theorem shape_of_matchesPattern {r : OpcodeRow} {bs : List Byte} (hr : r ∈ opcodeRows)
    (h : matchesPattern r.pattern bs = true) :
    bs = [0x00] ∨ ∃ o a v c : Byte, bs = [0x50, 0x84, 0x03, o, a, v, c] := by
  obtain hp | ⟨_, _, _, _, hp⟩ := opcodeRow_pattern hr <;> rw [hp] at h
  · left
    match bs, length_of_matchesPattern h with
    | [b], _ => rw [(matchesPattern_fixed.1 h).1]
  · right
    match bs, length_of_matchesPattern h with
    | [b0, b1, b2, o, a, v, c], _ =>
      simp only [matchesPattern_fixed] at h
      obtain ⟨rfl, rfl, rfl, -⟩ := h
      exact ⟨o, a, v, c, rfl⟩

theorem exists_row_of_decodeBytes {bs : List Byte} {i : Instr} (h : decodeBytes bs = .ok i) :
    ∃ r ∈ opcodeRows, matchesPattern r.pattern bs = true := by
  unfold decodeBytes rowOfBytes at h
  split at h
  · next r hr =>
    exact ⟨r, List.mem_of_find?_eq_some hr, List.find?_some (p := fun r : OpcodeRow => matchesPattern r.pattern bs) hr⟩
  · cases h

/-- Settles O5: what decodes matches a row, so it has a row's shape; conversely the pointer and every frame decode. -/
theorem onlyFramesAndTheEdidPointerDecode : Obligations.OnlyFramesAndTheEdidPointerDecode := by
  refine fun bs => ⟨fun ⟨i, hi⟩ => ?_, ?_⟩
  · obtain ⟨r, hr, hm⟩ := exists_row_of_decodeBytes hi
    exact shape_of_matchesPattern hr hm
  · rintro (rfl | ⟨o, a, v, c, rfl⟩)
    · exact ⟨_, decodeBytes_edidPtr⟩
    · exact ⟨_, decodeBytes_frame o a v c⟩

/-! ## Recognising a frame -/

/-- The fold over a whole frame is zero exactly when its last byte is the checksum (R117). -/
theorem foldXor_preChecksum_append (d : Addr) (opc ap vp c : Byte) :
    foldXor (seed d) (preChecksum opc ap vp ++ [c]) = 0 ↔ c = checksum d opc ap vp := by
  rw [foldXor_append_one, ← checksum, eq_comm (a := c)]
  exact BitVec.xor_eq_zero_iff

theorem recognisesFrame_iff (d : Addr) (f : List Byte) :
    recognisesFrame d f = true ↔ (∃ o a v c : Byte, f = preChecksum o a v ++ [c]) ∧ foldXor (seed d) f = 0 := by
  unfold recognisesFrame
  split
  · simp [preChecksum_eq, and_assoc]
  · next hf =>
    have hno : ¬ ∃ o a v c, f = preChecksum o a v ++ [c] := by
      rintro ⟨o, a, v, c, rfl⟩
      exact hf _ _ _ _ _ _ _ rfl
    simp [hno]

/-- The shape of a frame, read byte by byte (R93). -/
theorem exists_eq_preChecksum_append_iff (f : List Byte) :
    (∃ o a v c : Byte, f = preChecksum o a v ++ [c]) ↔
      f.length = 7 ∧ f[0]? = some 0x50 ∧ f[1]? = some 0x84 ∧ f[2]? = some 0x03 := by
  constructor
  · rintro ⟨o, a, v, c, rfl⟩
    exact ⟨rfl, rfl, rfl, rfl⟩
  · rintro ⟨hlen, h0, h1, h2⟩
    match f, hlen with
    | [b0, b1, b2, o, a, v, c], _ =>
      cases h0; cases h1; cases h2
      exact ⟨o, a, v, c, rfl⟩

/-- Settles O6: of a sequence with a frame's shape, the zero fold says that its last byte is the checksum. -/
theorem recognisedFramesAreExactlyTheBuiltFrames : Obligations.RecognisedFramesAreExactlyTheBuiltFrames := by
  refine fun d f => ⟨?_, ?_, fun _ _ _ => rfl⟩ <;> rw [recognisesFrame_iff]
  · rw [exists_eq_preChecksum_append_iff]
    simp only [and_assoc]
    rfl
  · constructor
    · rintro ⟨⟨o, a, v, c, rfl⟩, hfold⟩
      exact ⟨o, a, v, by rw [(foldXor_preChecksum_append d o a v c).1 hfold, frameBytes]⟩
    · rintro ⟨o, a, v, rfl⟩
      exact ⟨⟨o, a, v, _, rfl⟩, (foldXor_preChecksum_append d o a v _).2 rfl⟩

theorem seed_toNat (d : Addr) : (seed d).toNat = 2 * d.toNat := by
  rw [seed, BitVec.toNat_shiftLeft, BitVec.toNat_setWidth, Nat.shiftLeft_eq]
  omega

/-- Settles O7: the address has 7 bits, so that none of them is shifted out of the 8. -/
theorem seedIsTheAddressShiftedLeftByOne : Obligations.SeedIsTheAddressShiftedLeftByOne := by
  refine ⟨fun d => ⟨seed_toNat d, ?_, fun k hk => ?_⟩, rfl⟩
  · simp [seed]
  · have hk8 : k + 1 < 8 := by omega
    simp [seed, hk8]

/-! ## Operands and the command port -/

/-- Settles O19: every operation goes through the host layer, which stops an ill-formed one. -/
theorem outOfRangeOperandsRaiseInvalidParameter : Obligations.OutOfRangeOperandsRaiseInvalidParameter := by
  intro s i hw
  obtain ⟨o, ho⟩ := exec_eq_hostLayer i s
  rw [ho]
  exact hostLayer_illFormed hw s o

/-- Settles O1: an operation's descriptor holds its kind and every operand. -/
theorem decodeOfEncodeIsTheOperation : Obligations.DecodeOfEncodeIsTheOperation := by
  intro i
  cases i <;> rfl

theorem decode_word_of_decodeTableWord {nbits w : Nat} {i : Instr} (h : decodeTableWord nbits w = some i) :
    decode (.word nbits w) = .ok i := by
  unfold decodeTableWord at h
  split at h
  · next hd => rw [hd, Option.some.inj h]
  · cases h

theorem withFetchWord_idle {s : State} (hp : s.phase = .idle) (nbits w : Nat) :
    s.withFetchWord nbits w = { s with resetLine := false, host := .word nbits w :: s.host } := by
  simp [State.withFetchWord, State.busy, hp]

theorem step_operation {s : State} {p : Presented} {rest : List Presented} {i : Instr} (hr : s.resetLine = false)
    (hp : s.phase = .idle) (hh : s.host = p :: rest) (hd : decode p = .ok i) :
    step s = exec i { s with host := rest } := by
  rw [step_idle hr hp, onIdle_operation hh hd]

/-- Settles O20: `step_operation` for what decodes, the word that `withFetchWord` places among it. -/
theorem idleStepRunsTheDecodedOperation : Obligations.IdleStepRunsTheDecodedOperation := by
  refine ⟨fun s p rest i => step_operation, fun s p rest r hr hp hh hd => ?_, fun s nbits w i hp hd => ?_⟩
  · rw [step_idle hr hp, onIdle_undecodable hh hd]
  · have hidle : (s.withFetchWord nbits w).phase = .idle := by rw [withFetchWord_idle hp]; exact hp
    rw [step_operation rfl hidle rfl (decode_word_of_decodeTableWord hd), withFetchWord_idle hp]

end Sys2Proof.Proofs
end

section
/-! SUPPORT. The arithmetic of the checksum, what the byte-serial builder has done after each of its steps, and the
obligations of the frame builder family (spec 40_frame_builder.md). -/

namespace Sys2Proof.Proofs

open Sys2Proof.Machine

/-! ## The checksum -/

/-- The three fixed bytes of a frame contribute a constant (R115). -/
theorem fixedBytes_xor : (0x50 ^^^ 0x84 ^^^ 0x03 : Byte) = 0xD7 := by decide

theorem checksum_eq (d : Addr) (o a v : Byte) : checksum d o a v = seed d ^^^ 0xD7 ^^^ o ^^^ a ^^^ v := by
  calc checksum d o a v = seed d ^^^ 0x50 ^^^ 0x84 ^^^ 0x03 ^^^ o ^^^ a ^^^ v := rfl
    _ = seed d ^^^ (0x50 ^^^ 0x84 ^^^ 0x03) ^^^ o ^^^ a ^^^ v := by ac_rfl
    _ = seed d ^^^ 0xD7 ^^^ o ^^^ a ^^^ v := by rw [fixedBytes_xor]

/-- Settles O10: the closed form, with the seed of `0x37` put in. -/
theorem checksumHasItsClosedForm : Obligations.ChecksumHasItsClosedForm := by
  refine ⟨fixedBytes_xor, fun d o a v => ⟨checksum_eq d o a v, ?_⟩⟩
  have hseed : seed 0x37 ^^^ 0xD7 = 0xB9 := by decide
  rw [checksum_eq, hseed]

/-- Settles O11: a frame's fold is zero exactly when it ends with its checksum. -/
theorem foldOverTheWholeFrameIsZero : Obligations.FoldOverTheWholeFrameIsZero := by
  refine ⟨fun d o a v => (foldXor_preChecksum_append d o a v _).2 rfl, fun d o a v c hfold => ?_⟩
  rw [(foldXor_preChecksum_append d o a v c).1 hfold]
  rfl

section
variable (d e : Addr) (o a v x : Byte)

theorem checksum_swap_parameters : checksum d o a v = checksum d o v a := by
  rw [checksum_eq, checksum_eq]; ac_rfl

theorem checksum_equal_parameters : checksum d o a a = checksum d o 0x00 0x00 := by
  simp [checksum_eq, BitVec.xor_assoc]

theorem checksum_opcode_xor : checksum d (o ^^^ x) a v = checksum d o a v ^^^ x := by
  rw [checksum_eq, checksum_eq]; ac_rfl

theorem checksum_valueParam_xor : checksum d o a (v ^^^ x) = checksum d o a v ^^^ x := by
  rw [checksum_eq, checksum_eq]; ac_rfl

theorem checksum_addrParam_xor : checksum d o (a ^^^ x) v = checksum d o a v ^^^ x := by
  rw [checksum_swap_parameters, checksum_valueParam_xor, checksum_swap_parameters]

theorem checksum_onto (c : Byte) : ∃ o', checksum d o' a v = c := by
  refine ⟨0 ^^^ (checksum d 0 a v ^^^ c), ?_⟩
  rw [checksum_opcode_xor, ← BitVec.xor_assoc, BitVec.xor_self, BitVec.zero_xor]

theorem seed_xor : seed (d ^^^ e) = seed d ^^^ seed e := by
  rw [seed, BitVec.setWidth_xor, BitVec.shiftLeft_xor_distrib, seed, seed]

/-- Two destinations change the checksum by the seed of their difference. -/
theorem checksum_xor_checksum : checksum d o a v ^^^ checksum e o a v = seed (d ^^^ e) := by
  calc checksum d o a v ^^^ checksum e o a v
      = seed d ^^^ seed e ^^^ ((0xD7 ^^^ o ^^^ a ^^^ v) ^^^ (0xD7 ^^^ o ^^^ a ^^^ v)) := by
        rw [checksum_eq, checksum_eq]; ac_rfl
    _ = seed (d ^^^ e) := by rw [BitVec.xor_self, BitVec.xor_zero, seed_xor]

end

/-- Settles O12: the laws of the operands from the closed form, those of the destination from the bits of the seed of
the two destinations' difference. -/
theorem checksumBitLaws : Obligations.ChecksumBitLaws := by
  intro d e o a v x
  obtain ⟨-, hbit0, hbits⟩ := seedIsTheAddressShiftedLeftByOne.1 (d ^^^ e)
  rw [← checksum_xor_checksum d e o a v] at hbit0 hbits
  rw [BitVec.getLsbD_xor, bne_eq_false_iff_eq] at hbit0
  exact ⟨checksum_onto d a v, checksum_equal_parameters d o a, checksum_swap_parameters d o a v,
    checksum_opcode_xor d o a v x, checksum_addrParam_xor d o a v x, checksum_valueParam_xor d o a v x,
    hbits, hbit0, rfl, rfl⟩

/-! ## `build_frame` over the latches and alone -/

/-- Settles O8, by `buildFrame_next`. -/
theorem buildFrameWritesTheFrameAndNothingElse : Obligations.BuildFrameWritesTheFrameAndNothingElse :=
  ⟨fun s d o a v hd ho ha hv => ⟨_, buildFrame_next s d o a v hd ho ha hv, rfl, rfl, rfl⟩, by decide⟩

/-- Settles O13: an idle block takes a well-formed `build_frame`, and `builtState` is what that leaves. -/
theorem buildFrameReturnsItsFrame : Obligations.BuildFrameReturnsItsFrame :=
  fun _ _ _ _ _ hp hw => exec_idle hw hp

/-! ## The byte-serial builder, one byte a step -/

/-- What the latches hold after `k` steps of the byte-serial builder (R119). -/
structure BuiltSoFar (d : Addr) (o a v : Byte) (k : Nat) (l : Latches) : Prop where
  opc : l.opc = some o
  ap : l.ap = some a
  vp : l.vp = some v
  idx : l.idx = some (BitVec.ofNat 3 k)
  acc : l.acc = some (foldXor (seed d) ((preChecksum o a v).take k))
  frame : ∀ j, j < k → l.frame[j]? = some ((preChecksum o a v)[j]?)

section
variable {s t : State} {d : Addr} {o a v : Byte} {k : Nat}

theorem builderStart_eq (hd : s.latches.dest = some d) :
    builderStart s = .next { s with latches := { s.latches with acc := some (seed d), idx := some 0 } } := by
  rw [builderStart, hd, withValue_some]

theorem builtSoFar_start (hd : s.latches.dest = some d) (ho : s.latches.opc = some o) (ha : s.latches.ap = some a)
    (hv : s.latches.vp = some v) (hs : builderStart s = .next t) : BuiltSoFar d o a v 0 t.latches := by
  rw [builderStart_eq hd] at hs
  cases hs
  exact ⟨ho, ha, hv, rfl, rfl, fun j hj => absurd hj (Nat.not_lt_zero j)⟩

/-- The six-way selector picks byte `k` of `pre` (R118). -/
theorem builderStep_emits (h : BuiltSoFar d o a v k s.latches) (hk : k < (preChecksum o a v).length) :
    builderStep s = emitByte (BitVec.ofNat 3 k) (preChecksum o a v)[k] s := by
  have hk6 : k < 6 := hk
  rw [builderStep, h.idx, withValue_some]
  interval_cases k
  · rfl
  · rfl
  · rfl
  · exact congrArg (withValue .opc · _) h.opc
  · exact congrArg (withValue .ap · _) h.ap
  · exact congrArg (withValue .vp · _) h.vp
◆ ◆ ◆ ◆
# [EXERCISE DETAILS]
Look above for the line with "refine fun bs => ⟨fun ⟨i, hi⟩ => ?_, ?_⟩" and the line with "theorem foldXor_preChecksum_append (d". Retype those two lines and every line between them exactly, adding nothing.

# [RESULT]
  refine fun bs => ⟨fun ⟨i, hi⟩ => ?_, ?_⟩
  · obtain ⟨r, hr, hm⟩ := exists_row_of_decodeBytes hi
    exact shape_of_matchesPattern hr hm
  · rintro (rfl | ⟨o, a, v, c, rfl⟩)
    · exact ⟨_, decodeBytes_edidPtr⟩
    · exact ⟨_, decodeBytes_frame o a v c⟩

/-! ## Recognising a frame -/

/-- The fold over a whole frame is zero exactly when its last byte is the checksum (R117). -/
theorem foldXor_preChecksum_append (d : Addr) (opc ap vp c : Byte) :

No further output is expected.